= Richard Lefebvre des Noëttes =

Richard Lefebvre des Noëttes (1856–1936) was a French military officer and early historian of technology.

After his early retirement from the French army in 1901, Lefebvre devoted his time to technological studies, then quite a new field, becoming a main proponent of the negative impact of slavery on technological progress in classical antiquity. Although dissenting voices emerged as early as the 1930s, his primitivist views of ancient traction technology met with considerable success in the 1950s and 1960s when authorities like the medievalist Lynn White and the sinologist Joseph Needham, but also many classicists, relied rather uncritically on his research.
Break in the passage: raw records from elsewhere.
-- ==== Sys2Proof/Machine/Power.lean ====
section
/-!
DEFINITION. The rows of the supplies, clocks and resets (02): power-on, hard, clock-fault and soft resets, the power-fail
warning and OUTAGE, recovery and outage restart, rail faults, and the resets of Larkspur, Anvil, the Assay core and
Crucible.
-/

namespace Sys2Proof.Machine

/-! ### Whole-module resets (Table 2-4) -/

/-- `POWER_ON_RESET`: every rail comes up, or an internal rail has been out of regulation. -/
def execPowerOnReset (s : State) : Out :=
  act (fun b => wholeReset 1 .ready (finalBefore b)) s

/-- `VSUP_COLLAPSE`: VSUP below 11.0 V stops the MTIME counter (R50); nothing runs until a power-on reset (R74). -/
def execVsupCollapse (s : State) : Out :=
  act (fun b => { b with sys.mtimeRun := false, pwr.heldBy := .off }) s

/-- Nothing runs: the supply or the clock is missing. -/
def dead (s : Block) : Bool := s.pwr.heldBy == .off || s.pwr.heldBy == .supply || s.pwr.heldBy == .clock

/-- The hard stop (Table 2-7): the accumulator commit, except where accumulators are not written, then the reset. -/
def hardStop (s0 : Block) : Block :=
  let s := finalBefore s0
  wholeReset 2 .resetN (if metering s then commit comAccum s else s)

/-- `RESET_N_ASSERT` (R56, R60). A low level between 2 µs and 10 µs may be acted on or not: a free value decides. -/
def execResetNAssert (lowUs : Nat) (s : State) : Out :=
  act (fun b =>
    if dead b || lowUs < 2 then b
    else if lowUs ≥ 10 then hardStop b
    else
      let (k, b1) := b.draw
      if (Config.freeWord k).toNat % 2 == 1 then hardStop b1 else b1) s

/-- `CLOCK_FAULT` (R49): 1 no crystal edge, 2 PLL lock lost. No commit; MTIME stops. -/
def execClockFault (why : Nat) (s : State) : Out :=
  act (fun b =>
    if b.pwr.heldBy == .off || b.pwr.heldBy == .supply || !(why == 1 || why == 2) then b
    else
      let b1 := wholeReset 3 .clock (finalBefore b)
      { b1 with sys.mtimeRun := false, pwr.clockWhy := why }) s

/-- `CLOCK_RESTORED`: the crystal runs and the PLL locks; MTIME continues from the value at which it stopped (R50, R51), and
SELFTEST may begin. -/
def execClockRestored (s : State) : Out :=
  act (fun b =>
    if b.pwr.heldBy == .clock then
      { b with sys.mtimeRun := true, pwr := { b.pwr with heldBy := .ready, resumeAt := b.sys.mtime } }
    else b) s

def specSysSoftReset : CmdSpec where
  op := 0x0103
  role := .general
  modes := [.standby, .service, .degraded, .maintain, .commission, .safestop]
  len := lenIs 4
  body := fun _ p s =>
    if u32At p 0 != 0 then refuse stBadParam s
    else .accepted (cstopBegin 3 { s with pwr.softReset := true })

/-- `CMD_SYS_SOFT_RESET`: a controlled stop, the full commit, then the reset; at once where no outlet is closed. -/
def execCmdSysSoftReset (h : Req) (p : List Byte) (s : State) : Out := act (fun b => softCheck (runCmd specSysSoftReset h p b)) s

/-! ### The power-fail warning (R62, R64, R84, R615) -/

/-- Setpoints gone with the plans. -/
def setpointsOff (s : Block) : Block :=
  { s with alc.outlets := s.alc.outlets.map fun a => { a with setpt := 0, src := 0 } }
Based on a thorough reexamination of the pictorial evidence, much of it not available in Lefebvre's time, as well as experimental archaeology, modern scholars like Georges Raepsaet have refuted Lefebvre's findings, particularly his glaring underestimation of the capacities of ancient horse-drawn ploughs and carriages. His depreciation of the classical quarter-rudder in favour of the medieval stern-mounted rudder has also given way to a more balanced interpretation which argues that the two systems rather differed in the kinds of advantages they offered. Much unlike Lefebvre, recent scholarship has generally come to stress, within the productive limits characteristic of all pre-modern agricultural societies, the innovative character of Greek and Roman technology.